*Task prompt*
Take the entries below and print only the lines from the one with "reg 0x214 16" through the one with "map (R803). -/", exactly as they stand, both ends included.

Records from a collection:
= = =
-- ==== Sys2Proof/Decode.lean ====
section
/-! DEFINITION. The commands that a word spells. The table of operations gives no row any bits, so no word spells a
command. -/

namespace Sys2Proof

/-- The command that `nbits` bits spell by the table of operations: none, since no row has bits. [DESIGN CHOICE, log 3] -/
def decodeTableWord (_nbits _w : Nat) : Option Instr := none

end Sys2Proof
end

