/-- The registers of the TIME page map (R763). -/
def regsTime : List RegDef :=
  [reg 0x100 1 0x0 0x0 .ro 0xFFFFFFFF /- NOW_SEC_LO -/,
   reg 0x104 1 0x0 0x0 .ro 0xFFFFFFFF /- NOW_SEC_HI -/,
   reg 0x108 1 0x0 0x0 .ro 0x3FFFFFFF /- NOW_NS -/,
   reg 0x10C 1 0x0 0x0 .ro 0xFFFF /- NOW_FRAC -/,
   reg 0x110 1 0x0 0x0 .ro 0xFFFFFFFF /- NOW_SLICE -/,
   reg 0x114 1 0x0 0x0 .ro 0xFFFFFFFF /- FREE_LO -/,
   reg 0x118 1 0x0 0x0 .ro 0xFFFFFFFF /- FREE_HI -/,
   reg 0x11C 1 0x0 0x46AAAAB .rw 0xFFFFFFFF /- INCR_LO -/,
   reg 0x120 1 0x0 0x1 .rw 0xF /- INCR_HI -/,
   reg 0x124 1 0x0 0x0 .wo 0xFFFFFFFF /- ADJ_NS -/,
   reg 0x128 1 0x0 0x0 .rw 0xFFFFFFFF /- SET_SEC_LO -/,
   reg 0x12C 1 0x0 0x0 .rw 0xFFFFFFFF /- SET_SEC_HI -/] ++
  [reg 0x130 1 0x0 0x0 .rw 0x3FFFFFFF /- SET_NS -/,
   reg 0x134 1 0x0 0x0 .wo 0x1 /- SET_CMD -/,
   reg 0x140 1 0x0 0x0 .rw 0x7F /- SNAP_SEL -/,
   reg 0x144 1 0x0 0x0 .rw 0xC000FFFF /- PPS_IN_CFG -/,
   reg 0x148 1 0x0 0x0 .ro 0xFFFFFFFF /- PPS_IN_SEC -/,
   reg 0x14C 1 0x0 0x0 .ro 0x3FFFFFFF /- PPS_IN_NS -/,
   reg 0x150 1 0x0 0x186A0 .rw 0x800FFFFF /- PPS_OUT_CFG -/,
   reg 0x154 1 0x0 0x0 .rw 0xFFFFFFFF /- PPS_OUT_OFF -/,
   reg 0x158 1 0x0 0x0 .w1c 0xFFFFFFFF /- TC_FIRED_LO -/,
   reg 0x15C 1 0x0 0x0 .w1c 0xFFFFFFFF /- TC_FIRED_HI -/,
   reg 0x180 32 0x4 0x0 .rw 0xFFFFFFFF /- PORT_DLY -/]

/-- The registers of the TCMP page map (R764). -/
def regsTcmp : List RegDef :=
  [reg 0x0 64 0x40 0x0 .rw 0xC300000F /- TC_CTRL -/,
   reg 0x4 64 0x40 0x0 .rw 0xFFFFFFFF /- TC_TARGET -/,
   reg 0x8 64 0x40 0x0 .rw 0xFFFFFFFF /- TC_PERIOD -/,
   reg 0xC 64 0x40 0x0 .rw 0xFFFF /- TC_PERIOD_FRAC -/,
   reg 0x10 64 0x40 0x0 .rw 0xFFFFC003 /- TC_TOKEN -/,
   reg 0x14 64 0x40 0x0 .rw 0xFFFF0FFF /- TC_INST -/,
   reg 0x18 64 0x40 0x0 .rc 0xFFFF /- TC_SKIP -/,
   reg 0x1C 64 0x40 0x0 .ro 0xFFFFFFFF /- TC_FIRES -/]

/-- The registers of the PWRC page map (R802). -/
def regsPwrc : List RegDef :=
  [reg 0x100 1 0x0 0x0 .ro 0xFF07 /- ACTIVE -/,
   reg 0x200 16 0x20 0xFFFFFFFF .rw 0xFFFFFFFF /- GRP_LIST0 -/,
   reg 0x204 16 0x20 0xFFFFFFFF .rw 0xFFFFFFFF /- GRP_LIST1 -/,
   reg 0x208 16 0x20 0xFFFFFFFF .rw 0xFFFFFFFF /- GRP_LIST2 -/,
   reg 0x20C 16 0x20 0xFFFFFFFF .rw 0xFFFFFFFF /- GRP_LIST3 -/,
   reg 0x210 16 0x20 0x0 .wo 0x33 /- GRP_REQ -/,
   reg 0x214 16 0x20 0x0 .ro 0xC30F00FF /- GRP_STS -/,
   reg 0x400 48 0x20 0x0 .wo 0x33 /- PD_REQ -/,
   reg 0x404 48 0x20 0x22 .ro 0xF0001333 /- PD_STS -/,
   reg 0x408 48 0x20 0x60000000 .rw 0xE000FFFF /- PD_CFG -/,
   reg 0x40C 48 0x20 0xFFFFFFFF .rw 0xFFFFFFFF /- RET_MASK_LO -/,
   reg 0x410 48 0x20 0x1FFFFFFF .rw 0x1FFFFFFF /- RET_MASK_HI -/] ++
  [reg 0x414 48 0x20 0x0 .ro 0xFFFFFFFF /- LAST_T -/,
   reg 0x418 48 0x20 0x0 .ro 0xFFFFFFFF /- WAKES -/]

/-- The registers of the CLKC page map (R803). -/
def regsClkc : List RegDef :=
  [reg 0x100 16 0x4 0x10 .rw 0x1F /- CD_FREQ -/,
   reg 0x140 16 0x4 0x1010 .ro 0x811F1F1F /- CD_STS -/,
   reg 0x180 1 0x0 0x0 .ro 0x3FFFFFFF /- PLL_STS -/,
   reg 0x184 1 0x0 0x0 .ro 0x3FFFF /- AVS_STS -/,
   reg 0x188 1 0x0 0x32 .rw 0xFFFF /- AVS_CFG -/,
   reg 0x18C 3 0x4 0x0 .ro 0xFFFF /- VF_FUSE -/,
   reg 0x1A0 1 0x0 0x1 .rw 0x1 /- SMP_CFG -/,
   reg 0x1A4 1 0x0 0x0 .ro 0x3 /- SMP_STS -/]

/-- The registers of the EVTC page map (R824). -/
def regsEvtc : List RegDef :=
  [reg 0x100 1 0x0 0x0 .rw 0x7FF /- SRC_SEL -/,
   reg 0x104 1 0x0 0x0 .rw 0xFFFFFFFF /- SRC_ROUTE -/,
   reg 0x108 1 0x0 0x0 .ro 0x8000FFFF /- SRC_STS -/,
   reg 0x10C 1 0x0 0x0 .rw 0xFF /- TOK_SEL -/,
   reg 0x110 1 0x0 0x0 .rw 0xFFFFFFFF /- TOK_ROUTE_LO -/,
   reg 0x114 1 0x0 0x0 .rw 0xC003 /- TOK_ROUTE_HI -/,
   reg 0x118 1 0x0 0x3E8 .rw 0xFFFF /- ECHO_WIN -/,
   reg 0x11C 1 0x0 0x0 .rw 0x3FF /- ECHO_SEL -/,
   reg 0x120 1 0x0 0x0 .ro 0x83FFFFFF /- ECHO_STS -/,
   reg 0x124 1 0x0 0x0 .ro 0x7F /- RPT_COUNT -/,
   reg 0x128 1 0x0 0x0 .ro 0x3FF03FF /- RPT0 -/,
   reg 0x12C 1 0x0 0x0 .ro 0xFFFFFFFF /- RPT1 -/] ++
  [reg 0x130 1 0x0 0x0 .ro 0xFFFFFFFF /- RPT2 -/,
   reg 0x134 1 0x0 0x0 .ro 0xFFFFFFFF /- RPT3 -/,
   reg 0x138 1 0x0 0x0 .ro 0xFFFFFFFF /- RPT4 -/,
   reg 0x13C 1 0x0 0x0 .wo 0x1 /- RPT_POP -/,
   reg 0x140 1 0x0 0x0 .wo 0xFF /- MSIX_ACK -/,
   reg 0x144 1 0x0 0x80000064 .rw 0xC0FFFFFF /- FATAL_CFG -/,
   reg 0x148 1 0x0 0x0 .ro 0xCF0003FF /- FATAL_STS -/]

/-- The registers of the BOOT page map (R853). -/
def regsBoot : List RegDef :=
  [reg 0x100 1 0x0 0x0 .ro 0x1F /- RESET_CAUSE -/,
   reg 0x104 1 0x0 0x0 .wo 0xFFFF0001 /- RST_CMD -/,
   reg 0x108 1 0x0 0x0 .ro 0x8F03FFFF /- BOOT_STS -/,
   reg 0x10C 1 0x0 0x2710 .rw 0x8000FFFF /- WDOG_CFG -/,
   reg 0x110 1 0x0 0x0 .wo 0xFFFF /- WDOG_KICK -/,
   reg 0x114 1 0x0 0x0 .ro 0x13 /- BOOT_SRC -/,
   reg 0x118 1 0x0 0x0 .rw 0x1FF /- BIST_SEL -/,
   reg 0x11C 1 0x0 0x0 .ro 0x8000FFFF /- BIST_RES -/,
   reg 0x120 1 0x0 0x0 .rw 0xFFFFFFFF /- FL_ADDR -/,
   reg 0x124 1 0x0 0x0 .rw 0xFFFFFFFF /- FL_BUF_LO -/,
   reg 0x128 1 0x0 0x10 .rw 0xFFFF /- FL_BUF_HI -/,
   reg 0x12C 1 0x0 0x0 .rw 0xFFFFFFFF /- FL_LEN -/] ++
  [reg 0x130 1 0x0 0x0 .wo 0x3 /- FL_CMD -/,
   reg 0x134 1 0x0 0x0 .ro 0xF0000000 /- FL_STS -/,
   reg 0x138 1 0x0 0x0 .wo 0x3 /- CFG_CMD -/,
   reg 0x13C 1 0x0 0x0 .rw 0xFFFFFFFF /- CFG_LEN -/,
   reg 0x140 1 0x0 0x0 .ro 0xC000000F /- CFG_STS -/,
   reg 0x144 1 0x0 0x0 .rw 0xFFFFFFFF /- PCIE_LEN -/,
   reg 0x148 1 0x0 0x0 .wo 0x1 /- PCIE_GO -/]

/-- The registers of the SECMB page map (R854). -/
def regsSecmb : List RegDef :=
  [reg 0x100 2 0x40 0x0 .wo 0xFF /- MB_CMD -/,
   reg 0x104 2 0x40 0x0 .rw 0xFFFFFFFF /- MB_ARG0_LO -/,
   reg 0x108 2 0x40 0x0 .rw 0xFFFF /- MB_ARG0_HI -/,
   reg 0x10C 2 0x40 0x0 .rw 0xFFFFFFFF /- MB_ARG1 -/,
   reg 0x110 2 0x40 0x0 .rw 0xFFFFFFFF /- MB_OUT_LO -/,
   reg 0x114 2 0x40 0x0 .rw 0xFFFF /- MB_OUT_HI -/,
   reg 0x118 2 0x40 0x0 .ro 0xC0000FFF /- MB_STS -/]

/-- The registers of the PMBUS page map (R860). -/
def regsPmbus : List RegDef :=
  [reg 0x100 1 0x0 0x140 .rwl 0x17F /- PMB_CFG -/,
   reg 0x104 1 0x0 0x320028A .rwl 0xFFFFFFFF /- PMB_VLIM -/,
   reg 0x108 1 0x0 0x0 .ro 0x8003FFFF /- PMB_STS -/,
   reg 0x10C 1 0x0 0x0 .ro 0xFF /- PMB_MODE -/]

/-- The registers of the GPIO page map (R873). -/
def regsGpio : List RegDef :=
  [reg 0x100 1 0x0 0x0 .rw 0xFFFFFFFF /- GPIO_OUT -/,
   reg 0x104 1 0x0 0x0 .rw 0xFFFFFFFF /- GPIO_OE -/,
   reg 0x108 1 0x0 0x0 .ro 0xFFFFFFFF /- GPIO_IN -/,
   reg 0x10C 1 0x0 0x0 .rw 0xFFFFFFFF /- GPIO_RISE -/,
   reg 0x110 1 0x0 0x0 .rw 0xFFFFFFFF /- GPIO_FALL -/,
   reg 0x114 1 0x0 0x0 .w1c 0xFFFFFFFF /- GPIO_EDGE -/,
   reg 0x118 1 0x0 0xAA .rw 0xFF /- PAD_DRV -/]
= = =
*Result of this task*
   reg 0x214 16 0x20 0x0 .ro 0xC30F00FF /- GRP_STS -/,
   reg 0x400 48 0x20 0x0 .wo 0x33 /- PD_REQ -/,
   reg 0x404 48 0x20 0x22 .ro 0xF0001333 /- PD_STS -/,
   reg 0x408 48 0x20 0x60000000 .rw 0xE000FFFF /- PD_CFG -/,
   reg 0x40C 48 0x20 0xFFFFFFFF .rw 0xFFFFFFFF /- RET_MASK_LO -/,
   reg 0x410 48 0x20 0x1FFFFFFF .rw 0x1FFFFFFF /- RET_MASK_HI -/] ++
  [reg 0x414 48 0x20 0x0 .ro 0xFFFFFFFF /- LAST_T -/,
   reg 0x418 48 0x20 0x0 .ro 0xFFFFFFFF /- WAKES -/]

/-- The registers of the CLKC page map (R803). -/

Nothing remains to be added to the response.